С какой целью монахиня навещала сию обитель, авторы хроник не сообщают. Только в одном из так называемых римских писем, своеобразном отчёте перед папой о деятельности монастыря, отмечается, что вместе с Иоанной, названной „благостной сестрой“, ушли четыре послушницы: Фредерика, Марта, Елизавета и Беатриса. По всей видимости, именно эти женщины находились при Иоанне до самой её смерти, а потом покинули горную часовню, разойдясь по разным странам, если не сторонам света. Достоверных сведений о дальнейшей судьбе послушниц, так и не принявших монашеский сан, обнаружить не удалось, однако во всех источниках указывается на то, что уходили женщины не с пустыми руками. Четыре послушницы несли с собой в мир так называемые „Откровения Иоанны“, записанные ею самой. Но путешествовали женщины не в одиночестве. Как сообщают хроники тех лет, рыцари, назначенные Людовиком для защиты Иоанны, не покинули своих подопечных по прибытии в горную часовню, а остались жить в окрестных деревнях и, по слухам, даже основали свой собственный крошечный и крайне закрытый орден. А когда послушницы приняли решение уйти в мир, рыцари разделились и сопроводили каждую из них, тщательно охраняя и верно служа…

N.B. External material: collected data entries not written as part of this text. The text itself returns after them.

-- ==== Sys2Proof/Machine/LupLink.lean ====
section
/-! DEFINITION. Lupin links and the domain: training, lanes, link-down, routes, epochs and failover (R477 to R486, R493 to R495). -/

namespace Sys2Proof.Machine

def oLupDstat : Nat := 0x02010100

/-- A Lupin log entry: UNIT kind 11 and the link, LUP_LSTAT in DETAIL (R495). -/
def lupLog (s : State) (code sev l : Nat) : State :=
  rasLog s { logEv code (unitOf 11 l) (s.reg (rLstat l)).toNat with sev := sev }

def isLead (s : State) : Bool := s.regBit oLupDstat 6
def allLinks : List Nat := (List.range 8).map (· + 1)

/-- The links over which management traffic can go. -/
def liveLinks (s : State) : List Nat := allLinks.filter (fun l => linkState s l == 2 || linkState s l == 3)

/-! ## Routes and epochs (R484 to R488) -/

def reachOff (m : Nat) : Nat := if m < 32 then 0x02010104 else 0x02010108

/-- LUP_REACH of one module (R488); a member that stops being task-reachable is logged. -/
def reachStep (s : State) (m : Nat) : State :=
  let (l, h) := routeTo s m
  let on := m == s.modId || (s.lup.members.contains m && l != 0 && decide (h ≤ 8))
  let was := s.regBit (reachOff m) (m % 32)
  let s := s.setField (reachOff m) (m % 32) (m % 32) (if on then 1 else 0)
  if was ∧ ¬ on then lupLog s 0x06F4 2 (tget (0, 0xF) s.lup.old m).1 else s

def refreshReach (s : State) : State := (List.range 64).foldl reachStep s

/-- Sends again, under the current epoch and routes, what a link still holds; of a quarantined one, its task traffic, while the frames
already sent stay in its retry buffer (R481, R486 step 4). -/
def reroute (s : State) (l : Nat) : State :=
  let k := s.link l
  let stays := fun (m : LMsg) => linkState s l == 3 && isMgmt m.typ
  let ms := (k.retry.map (·.2) ++ k.txq).filter (fun m => !stays m)
  let s := s.modLink l (fun k =>
    if linkState s l = 3 then { k with txq := k.txq.filter stays } else { k with retry := [], txq := [], used := [] })
  ms.foldl (fun s m => sendMsg s { m with epoch := s.lup.epoch }) s

/-- Routes as a table: destination, outgoing link, hops. -/
def routeTab (t : List (Nat × Nat × Nat)) : Tab (Nat × Nat) := t.foldl (fun r p => tset (0, 0xF) r p.1 p.2) []

/-- A new epoch begins with a table of routes, and its failover tables are still to come (R486). -/
def newEpoch (s : State) (routes : Tab (Nat × Nat)) : State :=
  let routes := tset (0, 0xF) routes s.modId (0, 0)
  let s := { s with lup := { s.lup with old := s.lup.routes, routes := routes, epoch := !s.lup.epoch } }
  let s := (s.setField oLupDstat 15 15 (if s.lup.epoch then 1 else 0)).setField oLupDstat 16 16 0
  let s := refreshReach (lupLog s 0x06F3 0 0)
  (allLinks.filter (fun l => linkState s l != 2)).foldl reroute s

/-- Admission into a domain: members, FORMED and MEMBERS (R483, R484). The lead's routes know the failures so far. -/
def setMembers (s : State) (ms : List Nat) : State :=
  let s := { s with lup := { s.lup with members := ms, failed := [] } }
  (s.setField oLupDstat 14 8 ms.length).setField oLupDstat 7 7 1

/-- Puts a message on a named link. -/
def sendOn (s : State) (l : Nat) (m : LMsg) : State := pumpLink (s.modLink l (fun k => { k with txq := k.txq ++ [m] })) l

/-- Floods a LINKDOWN notice on every live link but one (R486 step 2). -/
def flood (s : State) (module link but : Nat) : State :=
  ((liveLinks s).filter (· != but)).foldl (fun s l =>
    let peer := s.regField (rLstat l) 13 8
    let (tag, s) := takeTag s peer
    sendOn s l (newMsg s tMGMT 15 0 peer tag 0 (.linkDown module link))) s

/-- Whether two keys (16 · module + link) name one link: each end has its name for it, and the lead's tables without it are the same
(DESIGN CHOICE, log 119). -/
def sameLink (s : State) (a b : Nat) : Bool :=
  a == b || (tget [] s.lup.failover a != [] && tget [] s.lup.failover a == tget [] s.lup.failover b)

/-- Whether the failure of a link is already taken. -/
def knownFailure (s : State) (key : Nat) : Bool := s.lup.failed.any (fun p => sameLink s p.1 key)

/-- A link's failure is taken (R486): the module switches to the failover table of the link; without FAILOVER_READY the switch waits for
the lead's tables. -/
def failTo (s : State) (key : Nat) : State :=
  if knownFailure s key then s
  else
    let ready := s.regBit oLupDstat 16
    let s := { s with lup := { s.lup with failed := s.lup.failed ++ [(key, ready)] } }
    if ready then newEpoch s (tget [] s.lup.failover key) else s

/-- Every member holds the lead's tables: FAILOVER_READY, and the failures that waited for them are taken (R486, R494). -/
def tablesReady (s : State) : State :=
  let waiting := ((s.lup.failed.filter (fun p => !p.2)).map (·.1)).filter (fun key => tget [] s.lup.failover key != [])
  waiting.foldl failTo (({ s with lup := { s.lup with failed := [] } }).setField oLupDstat 16 16 1)

/-- Routing stops using a link, and the domain hears of it. -/
def dropFromRoutes (s : State) (l : Nat) : State := failTo (flood s s.modId l l) (16 * s.modId + l)

/-! ## Links (R477 to R481, R493, R494) -/

def lanesUp (s : State) (l : Nat) : Nat := ((List.range 4).filter (fun n => s.regBit (rLstat l) (4 + n))).length

/-- A link goes down, into a state: its lanes and credits are gone. -/
def lowerLink (s : State) (l st sev : Nat) : State :=
  let was := linkState s l
  let s := ((s.setField (rLstat l) 2 0 st).setField (rLstat l) 7 4 0).setField (rLstat l) 15 15 0
  let s := s.modLink l (fun k => { k with used := [], owed := [], naking := false, nakRun := 0 })
  if was = 2 ∨ was = 3 then
    let s := lupLog s 0x06F1 sev l
    if was = 2 then dropFromRoutes s l else s
  else s

/-- More than 16 malformed flits in 1 ms: the link carries management only (R462, R481). -/
def quarantine (s : State) (l : Nat) : State :=
  if linkState s l ≠ 2 then s
  else dropFromRoutes (rasLog (s.setField (rLstat l) 2 0 3) (logEv 0x0609 (unitOf 11 l) (s.reg (rLstat l)).toNat)) l

/-- A write of RETRAIN (R481): the link trains again, quarantine and the malformed count end. -/
def retrainLink (s : State) (l : Nat) : State :=
  if linkState s l = 4 ∨ linkState s l = 5 then s
  else
    let s := (lowerLink s l 1 1).setField (rLerr l) 31 16 0
    s.modLink l (fun k => { k with malMs := ⟨0, 0⟩ })

/-- LUP_LCTL.DISABLE takes a value (R494): 1 holds the link down. -/
def disableLink (s : State) (l v : Nat) : State :=
  let s := s.setField (rLctl l) 0 0 v
  if linkState s l = 4 then s
  else if v = 1 then lowerLink s l 5 1
  else if linkState s l = 5 then s.setField (rLstat l) 2 0 0 else s

/-- LINK_TRAINING (R477, R478, R482): steps 1 to 3 of a licensed link that is not disabled. `lanes`: those that locked; `slow`: at
106.25 Gb/s; an FA-2200 always runs at it. A partner with this module's own ID is kept out. -/
def execLinkTraining (link : Fin 8) (peer : Fin 64) (fa : Bool) (lanes : Fin 16) (slow : Bool) (s : State) : Outcome :=
  .next (let l := link.val + 1
    let up := ((List.range 4).filter (fun n => nbit lanes n)).length
    if ¬ s.clk.run ∨ s.md.off ∨ procDown s 3 ∨ s.regBit (rLctl l) 0 ∨ ¬ (linkState s l = 0 ∨ linkState s l = 1) then s
    else if up < 3 then s.setField (rLstat l) 2 0 0
    else if peer.val = s.modId then lupLog (s.setField (rLstat l) 2 0 0) 0x06F6 2 l
    else
      let s := s.setReg (rLstat l) (BitVec.ofNat 32
        (1 + (if fa ∨ slow then 8 else 0) + 16 * lanes.val + 256 * peer.val + (if fa then 2 ^ 14 else 0)))
      let s := s.setField (rLerr l) 31 16 0
      s.modLink l (fun k => { LLink.fresh with txq := k.retry.map (·.2) ++ k.txq }))

/-- Members that the lead admits: ascending IDs, at most 16 without the domain licence (R483). -/
def admitted (s : State) (present : List Nat) : List Nat × List Nat :=
  let ms := (List.range 64).filter (fun m => m == s.modId || present.contains m)
  let n := if nbit (licFeatures s) 3 then 64 else 16
  (ms.take n, ms.drop n)

/-- LUPIN_LINK_UP (R477 step 4, R483 to R486): a trained link is up; the lead admits it into the next epoch. `present`: the modules
whose links have trained; `tables`: the routes of R485 that the lead computes for each. -/
def execLupinLinkUp (link : Fin 8) (present : List (Fin 64)) (tables : List (Fin 64 × List (Fin 64 × Fin 9 × Fin 16))) (s : State) :
    Outcome :=
  .next (let l := link.val + 1
    if linkState s l ≠ 1 ∨ lanesUp s l < 3 then s
    else
      let s := pumpLink (lupLog (s.setField (rLstat l) 2 0 2) 0x06F2 0 l) l
      if !isLead s then s
      else
        let (ms, out) := admitted s (present.map (·.val))
        let s := out.foldl (fun s _ => lupLog s 0x06F7 1 l) s
        let tab := fun (m : Nat) => (tables.filter (fun t => t.1.val == m)).flatMap (fun t =>
          t.2.map (fun r => (r.1.val, r.2.1.val, r.2.2.val)))
        let s := setMembers (newEpoch s (routeTab (tab s.modId))) ms
        (ms.filter (· != s.modId)).foldl (fun s m =>
          let (tag, s) := takeTag s m
          sendMsg s (newMsg s tMGMT 15 0 m tag 0 (.routes s.lup.epoch (tab m) ms))) s)

/-- LUPIN_LANE_LOST (R479): a lane leaves; the loss of a second one takes the link down. -/
def execLupinLaneLost (link : Fin 8) (lane : Fin 4) (s : State) : Outcome :=
  .next (let l := link.val + 1
    if ¬ (linkState s l = 2 ∨ linkState s l = 3) ∨ ¬ s.regBit (rLstat l) (4 + lane) then s
    else if lanesUp s l = 4 then lupLog (s.setField (rLstat l) (4 + lane) (4 + lane) 0) 0x06F0 1 l
    else lowerLink s l 0 1)

/-- LUPIN_LINK_DOWN (R479, R486, R493). `absent`: the partner is absent, or resets. -/
def execLupinLinkDown (link : Fin 8) (absent : Bool) (s : State) : Outcome :=
  .next (let l := link.val + 1
    if linkState s l = 1 ∨ linkState s l = 2 ∨ linkState s l = 3 then lowerLink s l 0 (if absent then 0 else 1) else s)

/-- A LINKDOWN notice (R486 steps 2 and 3): the first of a failure is taken and goes on. -/
def takeNotice (s : State) (l module link : Nat) : State :=
  if knownFailure s (16 * module + link) then s else failTo (flood s module link l) (16 * module + link)

/-- LINKDOWN_NOTICE. -/
def execLinkdownNotice (link : Fin 8) (module : Fin 64) (failed : Fin 9) (s : State) : Outcome :=
  .next (if (liveLinks s).contains (link.val + 1) then takeNotice s (link.val + 1) module failed else s)

/-- Stores one failover table (R486). -/
def storeFailover (s : State) (key : Nat) (t : List (Nat × Nat × Nat)) : State :=
  { s with lup := { s.lup with failover := tset [] s.lup.failover key (routeTab t) } }

/-- FAILOVER_TABLES (R486 step 5): the lead's next tables, by link (16 · module + link) and member. -/
def execFailoverTables (tables : List (Fin 1024 × Fin 64 × List (Fin 64 × Fin 9 × Fin 16))) (s : State) : Outcome :=
  .next (if !isLead s then s
    else
      let s := tables.foldl (fun s t =>
        let tab := t.2.2.map (fun r => (r.1.val, r.2.1.val, r.2.2.val))
        if t.2.1.val = s.modId then storeFailover s t.1 tab
        else
          let (tag, s) := takeTag s t.2.1
          sendMsg s (newMsg s tMGMT 15 0 t.2.1 tag 0 (.failover t.1 tab))) s
      let s := (s.lup.members.filter (· != s.modId)).foldl (fun s m =>
        let (tag, s) := takeTag s m
        sendMsg s (newMsg s tMGMT 15 0 m tag 0 (.failover 0 []))) s
      tablesReady s)

end Sys2Proof.Machine
end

Отдельные историки ставят пророчества, сделанные монахиней, на ту же грань между непознанной истиной и откровенным шарлатанством, что и творчество Мишеля Нострадамуса, но в сохранившихся списках с оригинала „Откровений“ загадок ещё больше, чем таят в себе знаменитые катрены. И самая главная особенность пророчеств Иоанны заключается в том, что они написаны просторечным, а не церковным языком, без видимых шифров и аллегорий. Написаны настолько привычно, что при чтении кажется, ещё немного, и станет ясна суть каждой строчки. Однако это всего лишь видимость, необъяснимая иллюзия, сопровождающая „Откровения“. По крайней мере, ни одно из известных пророчеств, или строф, как их правильнее называть, не нашло пока своего объяснения и продолжает служить поводом для лженаучных мистификаций.
Трудно предположить, о чём хотела рассказать или предупредить Иоанна. Взять хотя бы одну из самых известных специалистам строф: „Верующему в ангелов не суждено обрести покоя на твёрдой земле, верующий в демонов обречён видеть алчные пасти в каждой улыбке грешного мира. Лишь лезвие меча отделяет геенну от рая, но шествовать по нему не дано ни человеку, ни ангелу, ни демону, потому что взойти на тропу, каждый шаг по коей наносит кровоточащие раны душе, можно, лишь оказавшись одному против всех…“
Очевидно, что речь идёт о противопоставлении отдельной личности массовому сознанию. Возможно, даже о противостоянии между конкретным человеком и обществом. Но что это за личность? Она не должна верить ни в ангелов, ни в демонов, что по христианской традиции, которой Иоанна свято придерживалась в жизни, невозможно. Более того, индивидуума, способного оказаться против всего существующего, монахиня не причисляет и к людям. О ком она говорит? Иносказательна ли строфа или имеет строго определённое значение? Все сохранившиеся „Откровения“ свидетельствуют о том, что эта женщина обладала здравым, можно сказать, практичным и скупым на фантазии рассудком, а хронисты отмечают, что в бытность Иоанны духовницей она нередко давала королю и его супруге советы, многие из которых помогали Людовику II в успешном управлении государством.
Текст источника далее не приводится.